* [WHAT IS REQUIRED]
Extract each line of the records below that contains the word "frameAhead".

Segment Start: INFORMATION SHOWN

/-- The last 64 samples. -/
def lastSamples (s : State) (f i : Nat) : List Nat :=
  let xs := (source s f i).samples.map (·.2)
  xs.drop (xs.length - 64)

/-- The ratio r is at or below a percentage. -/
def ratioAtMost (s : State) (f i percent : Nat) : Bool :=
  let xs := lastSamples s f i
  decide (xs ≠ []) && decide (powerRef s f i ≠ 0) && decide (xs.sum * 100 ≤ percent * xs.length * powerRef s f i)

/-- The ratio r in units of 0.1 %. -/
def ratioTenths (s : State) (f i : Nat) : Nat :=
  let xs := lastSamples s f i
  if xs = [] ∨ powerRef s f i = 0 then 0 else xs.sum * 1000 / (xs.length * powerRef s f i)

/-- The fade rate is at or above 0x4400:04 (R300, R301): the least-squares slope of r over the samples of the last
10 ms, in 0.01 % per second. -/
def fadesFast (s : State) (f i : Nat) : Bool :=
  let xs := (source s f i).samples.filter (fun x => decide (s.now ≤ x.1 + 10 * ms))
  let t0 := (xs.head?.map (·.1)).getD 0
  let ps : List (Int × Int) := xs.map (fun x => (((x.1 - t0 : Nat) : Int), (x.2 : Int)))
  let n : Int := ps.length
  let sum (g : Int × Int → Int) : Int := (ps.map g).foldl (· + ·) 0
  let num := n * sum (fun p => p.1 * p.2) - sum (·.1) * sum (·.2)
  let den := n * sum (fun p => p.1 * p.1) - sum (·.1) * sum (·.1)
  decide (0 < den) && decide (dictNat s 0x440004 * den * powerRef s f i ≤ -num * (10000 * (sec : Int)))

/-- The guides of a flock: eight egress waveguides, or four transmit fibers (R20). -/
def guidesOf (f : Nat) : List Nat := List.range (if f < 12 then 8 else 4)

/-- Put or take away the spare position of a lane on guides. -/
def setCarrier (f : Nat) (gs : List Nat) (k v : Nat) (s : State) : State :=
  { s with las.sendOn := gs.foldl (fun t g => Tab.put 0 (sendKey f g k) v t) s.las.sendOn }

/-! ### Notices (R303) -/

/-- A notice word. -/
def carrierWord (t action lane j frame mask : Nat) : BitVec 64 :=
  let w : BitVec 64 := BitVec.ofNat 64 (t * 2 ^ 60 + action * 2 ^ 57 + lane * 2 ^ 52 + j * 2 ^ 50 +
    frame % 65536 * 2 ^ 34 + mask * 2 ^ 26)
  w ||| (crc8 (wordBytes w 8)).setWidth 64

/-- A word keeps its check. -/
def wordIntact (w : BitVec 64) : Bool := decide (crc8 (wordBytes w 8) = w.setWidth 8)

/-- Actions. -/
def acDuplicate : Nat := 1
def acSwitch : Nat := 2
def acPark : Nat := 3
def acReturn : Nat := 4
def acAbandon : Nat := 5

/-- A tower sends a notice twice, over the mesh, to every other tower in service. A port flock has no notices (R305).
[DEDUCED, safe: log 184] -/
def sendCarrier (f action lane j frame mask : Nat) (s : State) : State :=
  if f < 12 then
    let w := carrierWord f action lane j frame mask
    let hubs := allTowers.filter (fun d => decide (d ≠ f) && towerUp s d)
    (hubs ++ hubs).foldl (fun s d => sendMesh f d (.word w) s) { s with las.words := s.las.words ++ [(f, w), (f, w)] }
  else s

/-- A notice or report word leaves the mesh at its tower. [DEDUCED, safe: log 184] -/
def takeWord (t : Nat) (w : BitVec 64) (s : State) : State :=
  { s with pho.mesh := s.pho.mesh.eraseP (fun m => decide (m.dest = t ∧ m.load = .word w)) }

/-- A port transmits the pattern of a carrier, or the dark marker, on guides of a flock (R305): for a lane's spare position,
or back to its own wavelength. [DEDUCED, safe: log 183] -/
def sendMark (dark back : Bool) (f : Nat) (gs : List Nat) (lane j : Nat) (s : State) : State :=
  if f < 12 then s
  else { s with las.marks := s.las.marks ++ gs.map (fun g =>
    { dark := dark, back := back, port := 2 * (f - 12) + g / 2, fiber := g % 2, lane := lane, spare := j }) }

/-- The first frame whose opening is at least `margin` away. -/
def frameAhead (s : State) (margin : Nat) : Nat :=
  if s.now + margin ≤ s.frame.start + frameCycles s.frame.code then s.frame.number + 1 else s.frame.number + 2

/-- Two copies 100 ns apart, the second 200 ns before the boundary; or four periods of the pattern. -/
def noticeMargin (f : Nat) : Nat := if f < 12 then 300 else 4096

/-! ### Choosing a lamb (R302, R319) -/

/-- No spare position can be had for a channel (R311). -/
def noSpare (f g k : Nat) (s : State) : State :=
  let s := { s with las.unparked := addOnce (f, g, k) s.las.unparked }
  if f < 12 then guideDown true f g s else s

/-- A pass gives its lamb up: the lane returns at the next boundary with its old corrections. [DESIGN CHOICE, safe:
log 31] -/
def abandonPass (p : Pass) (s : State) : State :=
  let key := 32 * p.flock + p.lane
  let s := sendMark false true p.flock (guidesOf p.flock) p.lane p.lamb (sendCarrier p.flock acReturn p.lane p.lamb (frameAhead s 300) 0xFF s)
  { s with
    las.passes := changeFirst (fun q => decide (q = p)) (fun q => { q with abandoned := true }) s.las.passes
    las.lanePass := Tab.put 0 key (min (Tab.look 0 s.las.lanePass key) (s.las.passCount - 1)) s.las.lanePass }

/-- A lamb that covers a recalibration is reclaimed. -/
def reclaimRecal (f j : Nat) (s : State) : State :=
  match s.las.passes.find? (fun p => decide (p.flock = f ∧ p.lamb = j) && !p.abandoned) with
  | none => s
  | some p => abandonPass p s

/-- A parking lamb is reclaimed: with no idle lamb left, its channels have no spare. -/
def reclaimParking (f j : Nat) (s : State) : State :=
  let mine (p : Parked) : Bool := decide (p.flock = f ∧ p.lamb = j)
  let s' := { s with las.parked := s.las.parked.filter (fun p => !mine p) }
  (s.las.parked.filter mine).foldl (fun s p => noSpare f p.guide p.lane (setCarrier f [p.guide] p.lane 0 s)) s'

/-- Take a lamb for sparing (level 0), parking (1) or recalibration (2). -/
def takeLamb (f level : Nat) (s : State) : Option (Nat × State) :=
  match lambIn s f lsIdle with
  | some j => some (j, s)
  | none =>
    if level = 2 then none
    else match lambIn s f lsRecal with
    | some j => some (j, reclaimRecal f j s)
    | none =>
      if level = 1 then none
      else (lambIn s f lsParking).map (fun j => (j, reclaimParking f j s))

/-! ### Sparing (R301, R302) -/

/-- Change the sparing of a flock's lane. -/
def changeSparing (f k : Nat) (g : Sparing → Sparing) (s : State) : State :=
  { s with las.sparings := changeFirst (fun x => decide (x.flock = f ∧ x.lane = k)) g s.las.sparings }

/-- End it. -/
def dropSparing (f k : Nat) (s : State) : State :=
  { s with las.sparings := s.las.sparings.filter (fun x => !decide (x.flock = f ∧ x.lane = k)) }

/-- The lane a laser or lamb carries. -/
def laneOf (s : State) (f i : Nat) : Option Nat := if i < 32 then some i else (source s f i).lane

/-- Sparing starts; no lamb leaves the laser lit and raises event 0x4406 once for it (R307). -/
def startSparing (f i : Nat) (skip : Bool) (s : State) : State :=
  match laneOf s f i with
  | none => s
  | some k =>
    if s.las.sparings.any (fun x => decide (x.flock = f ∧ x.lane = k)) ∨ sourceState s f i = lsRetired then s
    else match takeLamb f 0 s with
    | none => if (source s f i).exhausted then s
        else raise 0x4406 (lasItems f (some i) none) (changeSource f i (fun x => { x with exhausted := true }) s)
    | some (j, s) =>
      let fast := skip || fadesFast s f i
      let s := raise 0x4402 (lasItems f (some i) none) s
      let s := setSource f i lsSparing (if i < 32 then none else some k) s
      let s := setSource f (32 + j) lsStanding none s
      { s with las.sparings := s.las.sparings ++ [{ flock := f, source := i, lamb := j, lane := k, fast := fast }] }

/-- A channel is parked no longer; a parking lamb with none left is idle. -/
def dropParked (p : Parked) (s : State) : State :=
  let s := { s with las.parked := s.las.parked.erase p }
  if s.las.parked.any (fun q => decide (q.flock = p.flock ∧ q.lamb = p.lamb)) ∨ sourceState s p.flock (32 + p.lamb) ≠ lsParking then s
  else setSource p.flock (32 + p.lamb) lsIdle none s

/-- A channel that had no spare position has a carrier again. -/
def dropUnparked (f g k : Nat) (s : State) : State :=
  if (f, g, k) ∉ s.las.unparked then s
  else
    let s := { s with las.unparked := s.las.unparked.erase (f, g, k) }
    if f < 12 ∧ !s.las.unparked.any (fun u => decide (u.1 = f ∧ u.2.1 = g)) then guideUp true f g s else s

Segment End: INFORMATION SHOWN
Segment Start: INFORMATION SHOWN

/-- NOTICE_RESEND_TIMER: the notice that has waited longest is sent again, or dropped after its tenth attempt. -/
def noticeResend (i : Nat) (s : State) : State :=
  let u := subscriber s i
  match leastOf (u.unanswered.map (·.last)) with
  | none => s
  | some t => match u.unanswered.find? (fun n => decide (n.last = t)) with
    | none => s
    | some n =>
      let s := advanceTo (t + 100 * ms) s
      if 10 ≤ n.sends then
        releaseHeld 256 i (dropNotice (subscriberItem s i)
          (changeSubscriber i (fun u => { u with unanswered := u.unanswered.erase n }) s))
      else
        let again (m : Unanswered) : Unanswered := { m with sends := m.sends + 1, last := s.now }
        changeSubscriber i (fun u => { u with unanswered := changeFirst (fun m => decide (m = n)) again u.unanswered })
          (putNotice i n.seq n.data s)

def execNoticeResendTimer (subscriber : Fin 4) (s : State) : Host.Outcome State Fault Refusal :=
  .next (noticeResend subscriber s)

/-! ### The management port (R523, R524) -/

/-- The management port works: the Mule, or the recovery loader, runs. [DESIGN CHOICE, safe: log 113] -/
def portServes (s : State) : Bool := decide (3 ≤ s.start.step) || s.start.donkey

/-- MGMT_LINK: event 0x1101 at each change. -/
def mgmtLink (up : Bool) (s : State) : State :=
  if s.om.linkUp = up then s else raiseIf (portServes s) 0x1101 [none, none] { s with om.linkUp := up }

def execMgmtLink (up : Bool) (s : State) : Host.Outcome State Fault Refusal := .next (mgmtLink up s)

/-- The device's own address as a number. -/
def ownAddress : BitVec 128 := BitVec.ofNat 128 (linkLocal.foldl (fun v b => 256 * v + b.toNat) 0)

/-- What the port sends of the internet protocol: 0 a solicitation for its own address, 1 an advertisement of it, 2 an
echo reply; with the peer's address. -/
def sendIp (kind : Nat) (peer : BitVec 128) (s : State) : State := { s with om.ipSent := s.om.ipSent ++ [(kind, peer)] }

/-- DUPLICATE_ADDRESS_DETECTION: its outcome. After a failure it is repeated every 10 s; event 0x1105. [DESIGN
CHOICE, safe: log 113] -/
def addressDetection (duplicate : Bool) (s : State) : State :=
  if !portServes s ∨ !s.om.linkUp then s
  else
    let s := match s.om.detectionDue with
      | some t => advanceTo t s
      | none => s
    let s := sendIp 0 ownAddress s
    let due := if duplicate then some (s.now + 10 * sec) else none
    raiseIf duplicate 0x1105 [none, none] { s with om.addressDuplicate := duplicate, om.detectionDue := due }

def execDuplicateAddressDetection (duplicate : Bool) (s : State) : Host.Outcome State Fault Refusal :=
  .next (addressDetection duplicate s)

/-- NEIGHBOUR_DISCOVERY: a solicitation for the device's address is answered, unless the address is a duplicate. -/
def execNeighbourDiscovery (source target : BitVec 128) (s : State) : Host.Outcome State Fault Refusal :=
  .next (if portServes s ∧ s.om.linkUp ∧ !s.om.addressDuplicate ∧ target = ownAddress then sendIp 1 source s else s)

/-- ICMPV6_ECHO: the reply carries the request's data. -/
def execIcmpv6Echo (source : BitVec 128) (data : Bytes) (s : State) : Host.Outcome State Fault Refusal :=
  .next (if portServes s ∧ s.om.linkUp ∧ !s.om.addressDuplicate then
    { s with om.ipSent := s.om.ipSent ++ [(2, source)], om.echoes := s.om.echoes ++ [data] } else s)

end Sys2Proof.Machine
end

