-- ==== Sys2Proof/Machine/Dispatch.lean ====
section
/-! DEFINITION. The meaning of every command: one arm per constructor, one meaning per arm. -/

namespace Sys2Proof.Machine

Segment End: INFORMATION SHOWN

* [COMPLETED TASK]
def frameAhead (s : State) (margin : Nat) : Nat :=
  let s := sendMark false true p.flock (guidesOf p.flock) p.lane p.lamb (sendCarrier p.flock acReturn p.lane p.lamb (frameAhead s 300) 0xFF s)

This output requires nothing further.